New Walden Farms Product Tested

So, as promised, I said I would review each new Walden Farms product as I try them. Recently, I went out on a whim and decided to order the Garlic and Herb pasta sauce in the hopes it would taste like the garlic and oil my dad used to make me when I was younger, and guess what- I liked it even better! I was never a huge fan of olive oil, but I loved the garlic, and this sauce, while not extremely flavorful, gives me just the right amount of garlicy herbyness I need- especially since I add my own spices, onions, mushrooms, and garlic to my pasta anyway. The sauce doesn't taste artificial like some of the other Walden Farms products which was another major plus. And it's a 0 cal pasta option when I'm not in the mood for tomato sauce. I also mixed it into a seafood pasta dish the other day (recipe soon to come!) and the broth came out incredible. Therefore verdict: Walden Farms Garlic and Herb Pasta sauce is a keeper! Pin It

Thursday, July 19, 2012

Squash that Craving

Sweet Potatoes used to be a staple side dish in my house (with some butter and brown sugar of course!), but we all know that potatoes of all varieties are among the veggies that are off limits on a low carb diet; however, butternut squash is not, and if I didn't tell you otherwise, you would swear this butternut squash casserole was actually made with sweet potatoes (if you get a sweet butternut squash, that is!)- Make this for thanksgiving and I promise people won't know the difference- my entire extended family loved it, and they generally scoff at our strange foods! The recipe is super simple and delicious, and only has 3 ingredients! The amounts of each will completely depend on your taste buds and the size of the squash you get- all you need is 1 large butternut squash (or more if you want to make a larger casserole, Walden Farms pancake syrup, and cinnamon- it's that easy!

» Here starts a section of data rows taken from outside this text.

-- ==== Sys2Proof/Machine/Engine.lean ====
section
/-! DEFINITION. What engines, the matrix-vector unit and the drain unit do: weight loads and passes (R65 to R85, R91,
R95), the path into the accumulator (R99 to R116, R119, R122), matrix-vector instructions (R142, R143), drains (R120,
R121) and long waits (R96). -/

namespace Sys2Proof.Machine

/-! ### Runs of a sparse store -/

def mapSeg {α : Type} (d : α) (cells : Map α) (a : Nat) : Nat → List α
  | 0 => []
  | n + 1 =>
    match cells with
    | [] => List.replicate (n + 1) d
    | (k, v) :: cs => if k = a then v :: mapSeg d cs (a + 1) n else d :: mapSeg d ((k, v) :: cs) (a + 1) n

/-- Entries a to a + n − 1 of a sparse store. -/
def mapRun {α : Type} (d : α) (m : Map α) (a n : Nat) : List α :=
  mapSeg d (m.filter fun c => decide (a ≤ c.1) && decide (c.1 < a + n)) a n

def mapCells {α : Type} [DecidableEq α] (d : α) : Nat → List α → Map α
  | _, [] => []
  | a, v :: vs => if v = d then mapCells d (a + 1) vs else (a, v) :: mapCells d (a + 1) vs

/-- Write a run of entries, keeping the canonical form. -/
def mapPut {α : Type} [DecidableEq α] (d : α) (m : Map α) (a : Nat) (vs : List α) : Map α :=
  (m.filter fun c => decide (c.1 < a)) ++ mapCells d a vs ++ (m.filter fun c => decide (a + vs.length ≤ c.1))

/-- Rows turned into columns, `n` of them. -/
def transpose {α : Type} (d : α) (n : Nat) (rows : List (List α)) : List (List α) :=
  (List.range n).map fun j => rows.map fun r => r.getD j d

/-! ### Operand values -/

/-- An operand of a product and whether it is poison. -/
abbrev Term := FVal × Bool

def Term.zero : Term := (.zero false, false)

/-- The value of a stored element: its scale joins the exponent (R35). -/
def Tensor.term (t : Tensor) (f : Fmt) (u : Nat) (bad : Bool) : Term := ((decodeVal f u).scaled t.scale, bad)

/-- Elements read for one row: none where a position is padding (R84, R88). -/
abbrev ElemRow := List (Option Elem)

/-- Row i1 of a scratchpad tensor from index lo on; padding is marked. -/
def State.markedRow (s : State) (who core : Nat) (t : Tensor) (lo n i1 : Nat) : State × ElemRow :=
  let (s1, es) := s.rowAt who core t lo n i1
  let m := if i1 < t.extent 1 then Nat.min n (t.extent 0 - lo) else 0
  (s1, (es.zip (List.range n)).map fun x => if x.2 < m then some x.1 else none)

/-- The elements of one row of a convolution pass (R85). -/
def State.convRow (s : State) (who core : Nat) (t : Tensor) (r : ConvRec) (p kbase kv : Nat) : State × ElemRow :=
  (List.range kv).foldl
    (fun (acc : State × ElemRow) k =>
      match r.index t p (kbase + k) with
      | some (c, iw, ih, img) => let (s1, e) := acc.1.elemAt who core t c iw ih img; (s1, acc.2 ++ [some e])
      | none => (acc.1, acc.2 ++ [none])) (s, [])

/-- Collect rows 0 … n − 1, threading the state. -/
def State.collect {α : Type} (s : State) (n : Nat) (f : State → Nat → State × α) : State × List α :=
  (List.range n).foldl (fun (acc : State × List α) i => let (s1, x) := f acc.1 i; (s1, acc.2 ++ [x])) (s, [])

/-- Activation rows lo to hi − 1 of a pass (R84, R85). -/
def State.passRows (s : State) (who core : Nat) (p : PassOp) (lo hi : Nat) : State × List ElemRow :=
  s.collect (hi - lo) fun s1 i =>
    match p.conv with
    | some r => s1.convRow who core p.act r (p.row0 + lo + i) (128 * p.kblk) p.kv
    | none => s1.markedRow who core p.act (128 * p.kblk) p.kv (p.row0 + lo + i)

/-- The products' operands of a row in the tensor's own format. -/
def plainTerms (t : Tensor) (row : ElemRow) : List Term :=
  row.map fun
    | some (u, bad) => t.term (t.format.getD .e4m3) u bad
    | none => Term.zero

/-- Piece i of each element of a row (R54, R82). -/
def pieceTerms (t : Tensor) (i : Nat) (row : ElemRow) : List Term :=
  row.map fun
    | some (u, bad) => t.term .bf16 (piece u i) bad
    | none => Term.zero

/-- Elements (k, n) of a weight tensor by columns n (R140). -/
def State.weightColumns (s : State) (who core : Nat) (t : Tensor) (orient : Bool) (k0 n0 kw nw : Nat) :
    State × List ElemRow :=
  if orient then s.collect nw fun s1 n => s1.markedRow who core t k0 kw (n0 + n)
  else
    let (s1, rows) := s.collect kw fun s1 k => s1.markedRow who core t n0 nw (k0 + k)
    (s1, transpose none nw rows)

/-- Columns of 4-bit elements expanded to a target format, with the flags of the expansion (R38). -/
def State.expandedColumns (s : State) (who core : Nat) (t : Tensor) (target : Fmt) (orient : Bool) (k0 n0 kw nw : Nat)
    (nonSat : Bool) : State × List ElemRow × Flags :=
  (List.range nw).foldl
    (fun (acc : State × List ElemRow × Flags) n =>
      let (s1, col, f) := (List.range kw).foldl
        (fun (a : State × ElemRow × Flags) k =>
          let (i0, i1) := if orient then (k0 + k, n0 + n) else (n0 + n, k0 + k)
          let (s2, e, g) := a.1.elem4At who core t target i0 i1 nonSat
          (s2, a.2.1 ++ [e], Flags.or a.2.2 g)) (acc.1, [], acc.2.2)
      (s1, acc.2.1 ++ [col], f)) (s, [], .none)

/-! ### Weight banks (R66, R73, R83) -/

/-- A bank that holds the given columns in its first rows and columns and +0 elsewhere (R73). -/
def bankOf (cols : List ElemRow) (fmt : BitVec 4) (scale : BitVec 8) : Bank :=
  let cell (k n : Nat) : Elem := ((cols.getD n []).getD k none).getD (0, false)
  let rows := (List.range 128).map fun k => (List.range 128).map fun n => cell k n
  { w := rows.zip (List.range 128) |>.foldl (fun m r => mapPut 0 m (128 * r.2) (r.1.map fun e => BitVec.ofNat 16 e.1)) []
    poison := (rows.zip (List.range 128)).flatMap fun r =>
      ((r.1.zip (List.range 128)).filter fun c => c.1.2).map fun c => 128 * r.2 + c.2
    rows := (cols.headD []).countP (·.isSome)
    cols := cols.countP fun c => (c.headD none).isSome
    loaded := true
    fmt := fmt
    scale := scale }

/-- The operands that cells (k, n), k < kv and n < nv, hold, by columns. The descriptor's scale belongs to the weights of
the source; a cell that the load filled with +0 is +0 under every scale, a NaN scale among them, as padding is (R34, R35,
R73; log entry 13). -/
def Bank.columns (b : Bank) (kv nv : Nat) : List (List Term) :=
  let f := (Fmt.ofCode b.fmt.toNat).getD .e4m3
  let rows := (List.range kv).map fun k =>
    ((mapRun 0 b.w (128 * k) nv).zip (List.range nv)).map fun x =>
      ((if k < b.rows ∧ x.2 < b.cols then ((decodeVal f x.1.toNat).scaled b.scale, b.poison.contains (128 * k + x.2))
        else Term.zero) : Term)
  transpose Term.zero nv rows

/-! ### Accumulators (R99 to R104, R108, R109) -/

/-- A sum with its flags and whether it is poison. -/
abbrev Sum := Res × Bool

/-- The column sums of one activation row (R103); poison enters every sum of its products (R449). Products of i8 operands,
for which `int` stands, are +0 where they are zero (R41). -/
def rowSums (n1 int : Bool) (cols : List (List Term)) (act : List Term) : List Sum :=
  cols.map fun col =>
    let ps := act.zip col
    (columnSum n1 (ps.map fun p => let v := FVal.mul p.1.1 p.2.1; if int then v.noMinus else v), ps.any fun p => p.1.2 || p.2.2)

/-- The elements of an accumulator row as they stand. -/
def Engine.accRow (x : Engine) (row nv : Nat) : List Sum :=
  ((mapRun 0 x.acc (128 * row) nv).zip (List.range nv)).map fun e =>
    ((e.1.toNat, .none), x.accPoison.contains (32 * row + e.2 / 4))

/-- Write one accumulator row: `start` is added to each sum where there is one (R104). `fresh` marks a write with
source zero or preload, which clears the poison of words written whole (R109). Answers the flags of the elements that
are not poison (R448). -/
def Engine.writeRow (x : Engine) (n1 : Bool) (row : Nat) (start : Option (List Sum)) (fresh : Bool) (sums : List Sum) :
    Engine × Flags :=
  let nv := sums.length
  let out : List Sum :=
    match start with
    | none => sums
    | some st => (st.zip sums).map fun p => (accAdd n1 p.1.1 p.2.1, p.1.2 || p.2.2)
  let old := mapRun 0 x.acc (128 * row) nv
  let vals := (out.zip old).map fun p => if p.1.2 then p.2 else BitVec.ofNat 32 p.1.1.1
  let words := (nv + 3) / 4
  let poison := (List.range words).foldl
    (fun acc i =>
      if ((out.drop (4 * i)).take 4).any (·.2) then setAdd acc (32 * row + i)
      else if fresh && decide (4 * i + 4 ≤ nv) then setDel acc (32 * row + i)
      else acc) x.accPoison
  ({ x with acc := mapPut 0 x.acc (128 * row) vals, accPoison := poison },
    out.foldl (fun f e => if e.2 then f else Flags.or f e.1.2) .none)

Just roast the squash in the oven at about 450 degrees until softened (about an hour), then puree in a food processor with as much cinnamon and syrup as you'd like! Now, I could eat it just like this, but if you're feelin' frisky, feel free to transfer it to a pan and bake it in the oven again to get a crispy crusty layer on top, like a true sweet potato casserole. (you can even add some mini marshmallows- I won't tell!) The best part is the average size Butternut Squash has around 500 calories, so your entire casserole is about that amount (unless you used more than 1 obviously!)- If that seems like a lot, you can add some pumpkin to the mix- it's not quite as sweet, so you might need more syrup to balance out the tangy flavor of the pumpkin, but it will make for a creamy consistency!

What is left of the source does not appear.